Saved entries
[Start of Attachment]
-- ==== Sys2Proof/Machine/Control.lean ====
section
/-!
DEFINITION. Control transfer, barriers, waits, fences, traps and the return from them, system registers, and quad regions
(R87 to R91, R144 to R161, R176, R177).
-/
namespace Sys2Proof.Machine

/-- Do something for every executing thread of the word being issued; a helper lane does nothing (R91). -/
def eachThread (s : State) (f : IssueCtx → State → LaneRef → State) : Host.Outcome State Fault Refusal :=
  match s.cur with
  | none => .next s
  | some c => .next ((c.lanes.filter fun l => !l.helper).foldl (f c) s)

/-- Do something for every helper lane of the word being issued, after its members (R91). -/
def eachHelper (s : State) (f : IssueCtx → State → LaneRef → State) : State :=
  match s.cur with
  | none => s
  | some c => (c.lanes.filter fun l => l.helper).foldl (f c) s

def afterHelpers (o : Host.Outcome State Fault Refusal) (f : IssueCtx → State → LaneRef → State) :
    Host.Outcome State Fault Refusal :=
  match o with
  | .next s => .next (eachHelper s f)
  | o => o

namespace State

def recOf (s : State) (c : IssueCtx) : Option LaunchRec := (s.launch? c.launch).map (·.rec_)

/-- Send a thread to a word index (R145). -/
def jump (s : State) (c : IssueCtx) (l : LaneRef) (idx : W32) : State :=
  match s.recOf c with
  | none => s
  | some r => s.modThread l.tid fun t => { t with pc := r.addrOf idx }

/-- The index of the word being issued. -/
def idxNow (s : State) (c : IssueCtx) : W32 :=
  match s.recOf c with
  | some r => r.idxOf c.pc
  | none => 0

def stkpOf (s : State) (l : LaneRef) : W32 :=
  match s.thread? l.tid with
  | some t => t.sys.stkp
  | none => 0

/-- A word that moves STKP: an MTS of it by the thread's word before, which has not taken effect, is overwritten
(assumption log 75). -/
def ownStkp (s : State) (l : LaneRef) : State :=
  s.modThread l.tid fun t => { t with mts := t.mts.filter fun m => !decide (m.num = 0x030) }

/-- Push words below STKP, the first at the lowest address, then go on; a push outside the window traps (R80, R145). -/
def pushWords (s : State) (c : IssueCtx) (l : LaneRef) (ws : List W32) (tags : Tags3) (k : State → State) : State :=
  let n := 4 * ws.length
  let a := s.stkpOf l - BitVec.ofNat 32 n
  match s.flockOf? l.g with
  | none => s
  | some f =>
    if f.size < a.toNat + n then s.trapLane c l 0x03 a 0 tags (State.writeDetail true)
    else if a.toNat % 4 ≠ 0 then s.trapLane c l 0x04 a 0 tags (State.writeDetail true)
    else
      k (((s.queueScratch c l f false a.toNat (.push (ws.map fun w => ⟨w, 0⟩)) [] none tags).ownStkp l).modSys l.tid
        fun y => { y with stkp := a })

/-- Read words at STKP at the access's point; outside the window it traps now (R80, R159). -/
def popWords (s : State) (c : IssueCtx) (l : LaneRef) (n : Nat) (op : ScratchOp) : State :=
  let a := s.stkpOf l
  match s.flockOf? l.g with
  | none => s
  | some f =>
    if f.size < a.toNat + n then s.trapLane c l 0x03 a 0 (0, 0, 0) 0
    else if a.toNat % 4 ≠ 0 then s.trapLane c l 0x04 a 0 (0, 0, 0) 0
    else ((s.decideAt c l).queueScratch c l f false a.toNat op [] none (0, 0, 0)).ownStkp l

end State

/-! Control transfer (R145). -/

def execNop (s : State) : Host.Outcome State Fault Refusal := .next s
def execBra (off : BitVec 24) (s : State) : Host.Outcome State Fault Refusal :=
  eachThread s fun c s l => s.jump c l (s.idxNow c + 1 + off.signExtend 32)
def execCall (off : BitVec 24) (s : State) : Host.Outcome State Fault Refusal :=
  eachThread s fun c s l =>
    let i := s.idxNow c
    s.pushWords c l [i + 1] (0, 0, 0) fun s => s.jump c l (i + 1 + off.signExtend 32)
def execRet (s : State) : Host.Outcome State Fault Refusal :=
  eachThread s fun c s l => s.popWords c l 4 .ret
def execJmpi (a : Reg) (s : State) : Host.Outcome State Fault Refusal :=
  eachThread s fun c s l => s.jump c l (s.operand l a).val
def execCalli (a : Reg) (s : State) : Host.Outcome State Fault Refusal :=
  eachThread s fun c s l =>
    let x := s.operand l a
    s.pushWords c l [s.idxNow c + 1] (x.tag, 0, 0) fun s => s.jump c l x.val

/-! Barriers (R147 to R151). -/

namespace State

/-- The counted threads of a flock barrier (R148). -/
def flockThreads (s : State) (launch core slot : Nat) : List ThreadId :=
  (s.groups.filter fun g => decide (g.launch = launch ∧ g.core = core ∧ g.slot = slot)).flatMap fun g =>
    ((List.range g.lanes.length).zip g.lanes).filterMap fun p => if p.2.present then some ⟨g.uid, p.1⟩ else none
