/-- CPYQ (R235): the state of the thread's batches, or of the engine; lands within 40 cycles. -/
def execCpyq (d : Reg) (sel : BitVec 1) (f : Flag) (s : State) : Host.Outcome State Fault Refusal :=
  eachThread s fun c s l =>
    match s.thread? l.tid with
    | none => s
    | some t =>
      let q := (s.core c.core).copy
      let ws : List W32 :=
        if sel = 0 then
          [BitVec.ofNat 32 (t.count .copy + 64 * t.count .coll + 4096 * t.batch.count), t.batch.next,
           t.batch.next - BitVec.ofNat 32 (t.count .copy), (s.sysValue l 0x104).getD 0]
        else
          [BitVec.ofNat 32 (q.length + 64 * (q.countP fun k => k.started.isSome && k.mayRun s) + 512 * transformBusy q),
           BitVec.ofNat 32 (q.countP fun k => s.waits k.fn (.copy c.core k.id)), 0, 0]
      s.armFlag c l f 1 40 (regRange d 4) (some (ws.map fun w => ⟨w, 0⟩)) true none

end Sys2Proof.Machine
end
[End of Attachment]
Each entry needs to be given again exactly as it stands.

-- ==== Sys2Proof/Machine/Control.lean ====
section
/-!
DEFINITION. Control transfer, barriers, waits, fences, traps and the return from them, system registers, and quad regions
(R87 to R91, R144 to R161, R176, R177).
-/
namespace Sys2Proof.Machine

/-- Do something for every executing thread of the word being issued; a helper lane does nothing (R91). -/
def eachThread (s : State) (f : IssueCtx → State → LaneRef → State) : Host.Outcome State Fault Refusal :=
  match s.cur with
  | none => .next s
  | some c => .next ((c.lanes.filter fun l => !l.helper).foldl (f c) s)

/-- Do something for every helper lane of the word being issued, after its members (R91). -/
def eachHelper (s : State) (f : IssueCtx → State → LaneRef → State) : State :=
  match s.cur with
  | none => s
  | some c => (c.lanes.filter fun l => l.helper).foldl (f c) s

def afterHelpers (o : Host.Outcome State Fault Refusal) (f : IssueCtx → State → LaneRef → State) :
    Host.Outcome State Fault Refusal :=
  match o with
  | .next s => .next (eachHelper s f)
  | o => o

namespace State

def recOf (s : State) (c : IssueCtx) : Option LaunchRec := (s.launch? c.launch).map (·.rec_)

/-- Send a thread to a word index (R145). -/
def jump (s : State) (c : IssueCtx) (l : LaneRef) (idx : W32) : State :=
  match s.recOf c with
  | none => s
  | some r => s.modThread l.tid fun t => { t with pc := r.addrOf idx }

/-- The index of the word being issued. -/
def idxNow (s : State) (c : IssueCtx) : W32 :=
  match s.recOf c with
  | some r => r.idxOf c.pc
  | none => 0

def stkpOf (s : State) (l : LaneRef) : W32 :=
  match s.thread? l.tid with
  | some t => t.sys.stkp
  | none => 0

/-- A word that moves STKP: an MTS of it by the thread's word before, which has not taken effect, is overwritten
(assumption log 75). -/
def ownStkp (s : State) (l : LaneRef) : State :=
  s.modThread l.tid fun t => { t with mts := t.mts.filter fun m => !decide (m.num = 0x030) }

/-- Push words below STKP, the first at the lowest address, then go on; a push outside the window traps (R80, R145). -/
def pushWords (s : State) (c : IssueCtx) (l : LaneRef) (ws : List W32) (tags : Tags3) (k : State → State) : State :=
  let n := 4 * ws.length
  let a := s.stkpOf l - BitVec.ofNat 32 n
  match s.flockOf? l.g with
  | none => s
  | some f =>
    if f.size < a.toNat + n then s.trapLane c l 0x03 a 0 tags (State.writeDetail true)
    else if a.toNat % 4 ≠ 0 then s.trapLane c l 0x04 a 0 tags (State.writeDetail true)
    else
      k (((s.queueScratch c l f false a.toNat (.push (ws.map fun w => ⟨w, 0⟩)) [] none tags).ownStkp l).modSys l.tid
        fun y => { y with stkp := a })

/-- Read words at STKP at the access's point; outside the window it traps now (R80, R159). -/
def popWords (s : State) (c : IssueCtx) (l : LaneRef) (n : Nat) (op : ScratchOp) : State :=
  let a := s.stkpOf l
  match s.flockOf? l.g with
  | none => s
  | some f =>
    if f.size < a.toNat + n then s.trapLane c l 0x03 a 0 (0, 0, 0) 0
    else if a.toNat % 4 ≠ 0 then s.trapLane c l 0x04 a 0 (0, 0, 0) 0
    else ((s.decideAt c l).queueScratch c l f false a.toNat op [] none (0, 0, 0)).ownStkp l

end State

/-! Control transfer (R145). -/

def execNop (s : State) : Host.Outcome State Fault Refusal := .next s
def execBra (off : BitVec 24) (s : State) : Host.Outcome State Fault Refusal :=
  eachThread s fun c s l => s.jump c l (s.idxNow c + 1 + off.signExtend 32)
def execCall (off : BitVec 24) (s : State) : Host.Outcome State Fault Refusal :=
  eachThread s fun c s l =>
    let i := s.idxNow c
    s.pushWords c l [i + 1] (0, 0, 0) fun s => s.jump c l (i + 1 + off.signExtend 32)
def execRet (s : State) : Host.Outcome State Fault Refusal :=
  eachThread s fun c s l => s.popWords c l 4 .ret
def execJmpi (a : Reg) (s : State) : Host.Outcome State Fault Refusal :=
  eachThread s fun c s l => s.jump c l (s.operand l a).val
def execCalli (a : Reg) (s : State) : Host.Outcome State Fault Refusal :=
  eachThread s fun c s l =>
    let x := s.operand l a
    s.pushWords c l [s.idxNow c + 1] (x.tag, 0, 0) fun s => s.jump c l x.val

/-! Barriers (R147 to R151). -/

namespace State

/-- The counted threads of a flock barrier (R148). -/
def flockThreads (s : State) (launch core slot : Nat) : List ThreadId :=
  (s.groups.filter fun g => decide (g.launch = launch ∧ g.core = core ∧ g.slot = slot)).flatMap fun g =>
    ((List.range g.lanes.length).zip g.lanes).filterMap fun p => if p.2.present then some ⟨g.uid, p.1⟩ else none
/-- CPYQ (R235): the state of the thread's batches, or of the engine; lands within 40 cycles. -/
def execCpyq (d : Reg) (sel : BitVec 1) (f : Flag) (s : State) : Host.Outcome State Fault Refusal :=
  eachThread s fun c s l =>
    match s.thread? l.tid with
    | none => s
    | some t =>
      let q := (s.core c.core).copy
      let ws : List W32 :=
        if sel = 0 then
          [BitVec.ofNat 32 (t.count .copy + 64 * t.count .coll + 4096 * t.batch.count), t.batch.next,
           t.batch.next - BitVec.ofNat 32 (t.count .copy), (s.sysValue l 0x104).getD 0]
        else
          [BitVec.ofNat 32 (q.length + 64 * (q.countP fun k => k.started.isSome && k.mayRun s) + 512 * transformBusy q),
           BitVec.ofNat 32 (q.countP fun k => s.waits k.fn (.copy c.core k.id)), 0, 0]
      s.armFlag c l f 1 40 (regRange d 4) (some (ws.map fun w => ⟨w, 0⟩)) true none

end Sys2Proof.Machine
end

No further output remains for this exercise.